> DATASET EXTRACT
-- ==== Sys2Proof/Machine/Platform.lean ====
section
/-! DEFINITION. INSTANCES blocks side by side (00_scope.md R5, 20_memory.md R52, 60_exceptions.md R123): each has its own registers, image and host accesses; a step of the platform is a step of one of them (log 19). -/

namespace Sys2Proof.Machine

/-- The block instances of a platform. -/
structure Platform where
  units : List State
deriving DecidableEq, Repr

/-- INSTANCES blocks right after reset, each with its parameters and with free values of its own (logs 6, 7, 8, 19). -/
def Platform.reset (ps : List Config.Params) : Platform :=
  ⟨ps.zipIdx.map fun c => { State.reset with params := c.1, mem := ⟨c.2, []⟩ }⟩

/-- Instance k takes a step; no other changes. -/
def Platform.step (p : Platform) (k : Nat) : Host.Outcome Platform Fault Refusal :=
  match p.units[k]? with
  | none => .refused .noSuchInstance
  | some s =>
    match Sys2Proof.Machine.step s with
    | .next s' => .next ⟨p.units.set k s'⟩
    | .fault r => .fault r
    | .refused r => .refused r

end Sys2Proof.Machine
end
==
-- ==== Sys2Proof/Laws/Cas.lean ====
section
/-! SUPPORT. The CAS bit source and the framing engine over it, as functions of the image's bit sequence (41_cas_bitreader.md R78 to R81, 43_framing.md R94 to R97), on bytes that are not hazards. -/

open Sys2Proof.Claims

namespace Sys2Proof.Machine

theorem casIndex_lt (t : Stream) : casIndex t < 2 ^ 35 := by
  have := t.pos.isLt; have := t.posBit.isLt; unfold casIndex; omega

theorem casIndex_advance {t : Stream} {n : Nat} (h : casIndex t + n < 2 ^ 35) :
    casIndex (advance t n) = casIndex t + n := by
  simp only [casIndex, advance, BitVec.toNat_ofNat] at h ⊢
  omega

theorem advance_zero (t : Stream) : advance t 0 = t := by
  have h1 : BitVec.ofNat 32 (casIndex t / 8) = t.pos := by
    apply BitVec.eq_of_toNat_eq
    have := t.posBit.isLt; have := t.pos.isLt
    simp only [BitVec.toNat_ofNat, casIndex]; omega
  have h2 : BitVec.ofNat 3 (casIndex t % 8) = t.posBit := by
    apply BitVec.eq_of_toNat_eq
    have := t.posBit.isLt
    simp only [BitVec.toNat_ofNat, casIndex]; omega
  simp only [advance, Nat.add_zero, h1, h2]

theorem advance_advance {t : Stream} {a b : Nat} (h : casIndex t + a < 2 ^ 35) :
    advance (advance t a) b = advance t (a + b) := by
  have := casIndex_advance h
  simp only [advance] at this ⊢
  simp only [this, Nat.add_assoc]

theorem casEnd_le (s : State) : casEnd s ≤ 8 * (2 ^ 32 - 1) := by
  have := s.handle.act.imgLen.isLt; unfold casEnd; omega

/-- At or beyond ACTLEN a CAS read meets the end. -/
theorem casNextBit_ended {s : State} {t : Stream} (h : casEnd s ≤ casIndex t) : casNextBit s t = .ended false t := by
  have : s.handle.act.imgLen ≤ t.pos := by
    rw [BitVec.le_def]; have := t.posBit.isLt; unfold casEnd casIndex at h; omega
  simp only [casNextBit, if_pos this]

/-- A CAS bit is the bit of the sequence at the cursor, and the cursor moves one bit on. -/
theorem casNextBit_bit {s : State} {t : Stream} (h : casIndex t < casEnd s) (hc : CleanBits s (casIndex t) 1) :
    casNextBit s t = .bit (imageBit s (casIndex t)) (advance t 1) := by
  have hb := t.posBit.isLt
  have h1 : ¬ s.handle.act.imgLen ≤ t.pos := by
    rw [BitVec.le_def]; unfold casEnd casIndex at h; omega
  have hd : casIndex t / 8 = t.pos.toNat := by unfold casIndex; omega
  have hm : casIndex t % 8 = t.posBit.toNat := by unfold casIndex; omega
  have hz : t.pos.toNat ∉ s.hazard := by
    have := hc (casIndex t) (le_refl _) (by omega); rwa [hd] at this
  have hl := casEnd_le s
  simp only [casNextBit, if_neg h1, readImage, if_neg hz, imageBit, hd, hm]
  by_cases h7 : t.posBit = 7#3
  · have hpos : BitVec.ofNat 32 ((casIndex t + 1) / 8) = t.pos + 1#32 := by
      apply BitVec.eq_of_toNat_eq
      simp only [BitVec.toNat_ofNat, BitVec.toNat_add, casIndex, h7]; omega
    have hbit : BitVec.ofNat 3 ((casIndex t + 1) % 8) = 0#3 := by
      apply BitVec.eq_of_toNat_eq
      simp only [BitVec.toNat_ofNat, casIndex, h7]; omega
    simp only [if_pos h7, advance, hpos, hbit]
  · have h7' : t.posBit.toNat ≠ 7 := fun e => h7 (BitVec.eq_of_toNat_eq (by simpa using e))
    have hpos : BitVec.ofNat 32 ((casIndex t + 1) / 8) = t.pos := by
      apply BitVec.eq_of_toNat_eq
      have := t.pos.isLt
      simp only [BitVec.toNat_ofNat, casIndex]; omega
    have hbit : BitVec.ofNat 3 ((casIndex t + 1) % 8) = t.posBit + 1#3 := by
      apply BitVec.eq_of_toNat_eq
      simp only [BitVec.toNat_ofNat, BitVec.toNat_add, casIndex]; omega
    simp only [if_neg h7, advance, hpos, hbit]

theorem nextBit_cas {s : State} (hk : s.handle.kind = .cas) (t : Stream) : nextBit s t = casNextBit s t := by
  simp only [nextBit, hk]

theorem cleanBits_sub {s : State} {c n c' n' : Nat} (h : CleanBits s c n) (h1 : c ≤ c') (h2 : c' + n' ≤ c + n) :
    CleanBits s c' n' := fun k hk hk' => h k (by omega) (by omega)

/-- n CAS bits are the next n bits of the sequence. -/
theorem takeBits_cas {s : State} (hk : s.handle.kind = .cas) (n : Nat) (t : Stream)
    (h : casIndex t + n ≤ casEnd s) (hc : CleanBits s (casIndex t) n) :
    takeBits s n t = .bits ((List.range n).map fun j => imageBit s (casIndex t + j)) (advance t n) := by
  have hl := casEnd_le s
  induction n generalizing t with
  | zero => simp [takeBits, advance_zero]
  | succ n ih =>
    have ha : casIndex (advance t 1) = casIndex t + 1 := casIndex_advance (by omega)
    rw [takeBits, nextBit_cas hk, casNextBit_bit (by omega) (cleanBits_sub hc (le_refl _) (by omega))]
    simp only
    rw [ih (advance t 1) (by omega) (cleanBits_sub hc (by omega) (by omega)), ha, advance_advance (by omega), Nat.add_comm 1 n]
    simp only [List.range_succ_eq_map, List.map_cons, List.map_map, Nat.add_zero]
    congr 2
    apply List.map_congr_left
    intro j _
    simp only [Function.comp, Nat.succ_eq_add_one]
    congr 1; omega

> EXERCISE REQUIREMENTS
All lines above from the one holding "-- ==== Sys2Proof/Machine/Platform.lean" to the one holding "deriving DecidableEq, Repr", inclusive, are to be copied exactly; no other line is wanted.

> EXPECTED ANSWER
-- ==== Sys2Proof/Machine/Platform.lean ====
section
/-! DEFINITION. INSTANCES blocks side by side (00_scope.md R5, 20_memory.md R52, 60_exceptions.md R123): each has its own registers, image and host accesses; a step of the platform is a step of one of them (log 19). -/

namespace Sys2Proof.Machine

/-- The block instances of a platform. -/
structure Platform where
  units : List State
deriving DecidableEq, Repr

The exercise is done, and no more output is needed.